The most gratifying thing for Hartfield and his assistants is watching the players use their program as a catalyst to move on to college or, certainly in Gray’s circumstance, the professional ranks. “We try to make sure that all of our guys that have worked hard enough and have gotten good enough to play at the college level, that they get that opportunity,” he said.

As a top prospect in this year’s MLB June Amateur Draft – PG ranks him No. 24 overall (college, juco, high school), meaning a first-round pick – Gray knows there will be hundreds of eyes on him this spring, watching his every move. Jordan, the No. 240 overall draft prospect, will be studied intently, as well.

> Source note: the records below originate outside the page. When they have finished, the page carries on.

-- ==== Sys2Proof/Machine/FabricRows.lean ====
section
/-! DEFINITION. The decision fabric's commands (chapter 09): DECISION cells sent, received, delivered and relayed, STATUS and VOTE cells, and
the cells and timeouts of Anise mode. -/
namespace Sys2Proof.Machine

variable {d0 : Device}

def effDecisionSend (s : Nat) (t : Tx d0) : Tx d0 := t.decisionSend s
def execDecisionSend (slot : Fin 65536) (s : State) : Host.Outcome State Fault Refusal := commit (effDecisionSend slot) s

/-- DECISION_CELL: a copy comes on a lane, as the symbols of it. -/
def effDecisionCell (p l line : Nat) (t : Tx d0) : Tx d0 := t.hear p l line (fun bits t => t.decisionCell p l bits)
def execDecisionCell (port : Fin 9) (lane : Fin 4) (line : BitVec 224) (s : State) : Host.Outcome State Fault Refusal :=
  commit (effDecisionCell port lane line.toNat) s

def effSlotDelivery (s : Nat) (t : Tx d0) : Tx d0 := t.slotDelivery s
def execSlotDelivery (slot : Fin 65536) (s : State) : Host.Outcome State Fault Refusal := commit (effSlotDelivery slot) s

def effRelaySend (s : Nat) (t : Tx d0) : Tx d0 := t.relaySend s
def execRelaySend (slot : Fin 65536) (s : State) : Host.Outcome State Fault Refusal := commit (effRelaySend slot) s

/-- STATUS_CELL: a copy comes on a lane, as the symbols of it. -/
def effStatusCell (p l line : Nat) (t : Tx d0) : Tx d0 := t.hear p l line (fun bits t => t.statusCell p l bits)
def execStatusCell (port : Fin 9) (lane : Fin 4) (line : BitVec 224) (s : State) : Host.Outcome State Fault Refusal :=
  commit (effStatusCell port lane line.toNat) s

/-! VOTE cells (R331 to R334) -/

/-- The vote that a VOTE cell carries, by a copy of it on a lane. -/
def voteOf (bits start l : Nat) : VoteIn :=
  { cand := bitsOf bits 207 144, ready := bits.testBit 143, void := bits.testBit 142, pass := bits.testBit 141
    vbase := bitsOf bits 127 64, prev := bitsOf bits 63 48, start := start, copy := (l, bits) }

/-- A VOTE copy is good: CRC, type, position, and the SRC of the port's neighbour. -/
def Device.voteGood (d : Device) (p l bits : Nat) : Bool :=
  let S := d.startTick p l
  cellGood bits && bits / 2 ^ 220 == 3 && posAt S == 15 && bitsOf bits 219 216 == 15 && (p < 8 || l % 2 == 0) &&
    (d.portRec p).any (fun r => rb r 3 == bitsOf bits 215 210)

/-- A vote replaces the one held: it is of a later cell, or of the same one and the lower lane's, or the epoch has gone back by a sync. -/
def VoteIn.over (v : VoteIn) (old : Option VoteIn) : Bool :=
  old.all (fun o => o.start < v.start || v.start + 512 < o.start || (o.start == v.start && v.copy.1 < o.copy.1))

/-- A vote shows that its sender decided otherwise the candidate that this device decided last (R333): only a cell that started after that candidate can
name that decision as its sender's previous one, and one that repeats what the cell before it named tells of no new decision (DEDUCED, log 237). -/
def Device.voteSplit (d : Device) (old : Option VoteIn) (v : VoteIn) : Bool :=
  d.voted.any (fun x => decide (x.1 < v.start) && v.prev == x.1 % 65536 && v.pass != x.2) && old.all (fun o => o.prev != v.prev || o.pass != v.pass)

/-- A neighbour's vote, its void and its previous decision are learnt. A vote is held to this device's own at the candidate's tick
(R190, `Tx.strayVotes`). -/
def Tx.voteIn (t : Tx d0) (p l bits : Nat) : Tx d0 :=
  if !t.d.voteGood p l bits then t.badFixed p l bits 3
  else
    let v := voteOf bits (t.d.startTick p l) l
    let old := bget (fun _ => none) t.d.votes p
    let t := t.otherCopy p l bits ((old.filter (fun o => o.start == v.start)).map VoteIn.copy)
    let t := if (v.start + 64 < v.cand || v.cand ≤ v.start) && v.over old then t.upd (.vote p (some v)) else t
    if !t.running then t
    else
      let t := if t.d.voteSplit old v then t.each t.d.streams64 (fun e t => if (t.d.eng e).live then t.haltEngine e 4 else t) else t
      let t := if v.void then
          t.each t.d.streams64 (fun e t =>
            let x := t.d.eng e
            if x.live && x.snap.dom = 2 && x.snap.b0.toNat = v.vbase && !(x.safe.any SafePoint.rep) then
              t.modEng e (fun x => { x with notice := true })
            else t)
        else t
      t.each t.d.streams64 (fun e t =>
        match (t.d.eng e).safe with
        | some s => if s.dom = 2 && s.cand.toNat = v.cand then t.fetchReady e 2 s.cand else t
        | none => t)

/-- VOTE_CELL: a copy comes on a lane, as the symbols of it. -/
def effVoteCell (p l line : Nat) (t : Tx d0) : Tx d0 := t.hear p l line (fun bits t => t.voteIn p l bits)

def execVoteCell (port : Fin 9) (lane : Fin 4) (line : BitVec 224) (s : State) : Host.Outcome State Fault Refusal :=
  commit (effVoteCell port lane line.toNat) s

/-! Anise mode (R341 to R347) -/

/-- ANISE_SEND: the first cell that waits for a port and whose lanes are free in this position goes, with a credit; with none waiting, credits
to be returned go in a CREDIT cell. -/
def effAniseSend (p : Nat) (t : Tx d0) : Tx d0 :=
  let S := t.now.toNat
  let bal := bget (fun _ => 0) t.d.credit p
  let owed := bget (fun _ => 0) t.d.credit (16 + p)
  if !t.b R.TB_STAT.AWAKE || S % 4 ≠ 0 || 13 < posAt S || bal = 0 || !t.b (R.FAB_PORT_STAT.IN_SERVICE p) then t
  else
    let give := min 7 owed
    let go := fun (lane cell : Nat) (t : Tx d0) =>
      let t := (t.upd (.credit p (bal - 1))).upd (.credit (16 + p) (owed - give))
      t.sendCopies p lane (sealCell (cell + give * 2 ^ 68))
    match t.d.anise.out.find? (fun c => c.1 == p && t.d.laneFree p c.2.1) with
    | some c => go c.2.1 c.2.2 (t.modAnise (fun a => { a with out := a.out.erase c }))
    | none =>
      if owed = 0 || t.d.anise.out.any (fun c => c.1 == p) || !t.d.laneFree p (t.d.aniseLane p) then t
      else go (t.d.aniseLane p) (aniseCell 3 t.d.dev 0 0 0 0 0 0 0 false) t

def execAniseSend (port : Fin 9) (s : State) : Host.Outcome State Fault Refusal := commit (effAniseSend port) s

/-- A REQUEST for this device is answered at once or waits for the next code; another is relayed. -/
def Tx.requestIn (t : Tx d0) (p l bits : Nat) : Tx d0 :=
  match t.aniseIn p l bits 1 with
  | (false, t) => t
  | (true, t) =>
    match t.d.reqPort bits with
    | none => t.aniseRelay p bits true
    | some n =>
      let h := laneHead p l
      match (bget (fun _ => none) t.d.codes n).filter (fun c => decide (bitsOf bits 135 72 ≤ c.2)) with
      | some (v, E) => t.grant p h bits v E
      | none => t.modAnise (fun a => { a with asked := a.asked ++ [(p, h, bits)] })

/-- ANISE_REQUEST: a copy comes on a lane, as the symbols of it. -/
def effAniseRequest (p l line : Nat) (t : Tx d0) : Tx d0 := t.hear p l line (fun bits t => t.requestIn p l bits)

def execAniseRequest (port : Fin 9) (lane : Fin 4) (line : BitVec 224) (s : State) : Host.Outcome State Fault Refusal :=
  commit (effAniseRequest port lane line.toNat) s

/-- A handshake is over: the next ones may ask, and a fork that awaits nothing more latches. -/
def Tx.shakeOver (t : Tx d0) (h : Shake) : Tx d0 :=
  let t := t.modAnise (fun a => { a with shakes := a.shakes.erase h })
  ((t.shakeEnd h.e h.port).aniseLatch h.e).askMore h.e

/-- A GRANT for this device delivers its bit, or is stray; another is relayed. -/
def Tx.grantIn (t : Tx d0) (p l bits : Nat) : Tx d0 :=
  match t.aniseIn p l bits 2 with
  | (false, t) => t
  | (true, t) =>
    if bitsOf bits 167 160 % 64 ≠ t.d.dev % 64 then t.aniseRelay p bits false
    else match t.d.granted bits with
      | none => t.ev R.FAB_EVT.ANISE_STRAY
      | some h => (t.deliver h.port (bits.testBit 71) (bitsOf bits 135 72)).shakeOver h

/-- ANISE_GRANT: a copy comes on a lane, as the symbols of it. -/
def effAniseGrant (p l line : Nat) (t : Tx d0) : Tx d0 := t.hear p l line (fun bits t => t.grantIn p l bits)

def execAniseGrant (port : Fin 9) (lane : Fin 4) (line : BitVec 224) (s : State) : Host.Outcome State Fault Refusal :=
  commit (effAniseGrant port lane line.toNat) s

/-- ANISE_CREDIT: a copy comes on a lane, as the symbols of it; the credits come back. -/
def effAniseCredit (p l line : Nat) (t : Tx d0) : Tx d0 := t.hear p l line (fun bits t => (t.aniseIn p l bits 3).2)

def execAniseCredit (port : Fin 9) (lane : Fin 4) (line : BitVec 224) (s : State) : Host.Outcome State Fault Refusal :=
  commit (effAniseCredit port lane line.toNat) s

/-- ANISE_TIMEOUT: a handshake unanswered for 32,000 ticks is given up and its port marked LOST. -/
def effAniseTimeout (e sel : Nat) (t : Tx d0) : Tx d0 :=
  match t.d.anise.shakes.find? (fun h => h.asked && h.e == e && h.port == 32 * e + sel && decide (h.since + 32000 ≤ t.now.toNat)) with
  | none => t
  | some h =>
    let t := t.upd (.port h.port { t.d.port h.port with lost := true })
    ((t.inc R.FAB_ANISE.TIMEOUTS).ev R.FAB_EVT.ANISE_TIMEOUT).shakeOver h

def execAniseTimeout (e : Fin 64) (sel : Fin 32) (s : State) : Host.Outcome State Fault Refusal := commit (effAniseTimeout e sel) s

end Sys2Proof.Machine
end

Gray is also a smart guy with personality-plus and knows that if he takes care of business on and off the field, the draft will take care of itself. He won’t put any added pressure on himself because if he plays well and his teammates play well enough beside him to win a state championship, everyone will take notice. It’s all about enjoying the game while trusting himself and his teammates.

“A senior year for a (top prospect) player, there’s a lot that comes with it,” Gray said. “I really ready to get this senior year going and try to win the state championship here at Hattiesburg before I leave.”

“Obviously, for a kid in my position, the draft is going to be somewhere in your mind,” he concluded. “But at the end of the day it’s really about realizing your priorities and my priority this year is going to be to get a state championship ring on my finger.”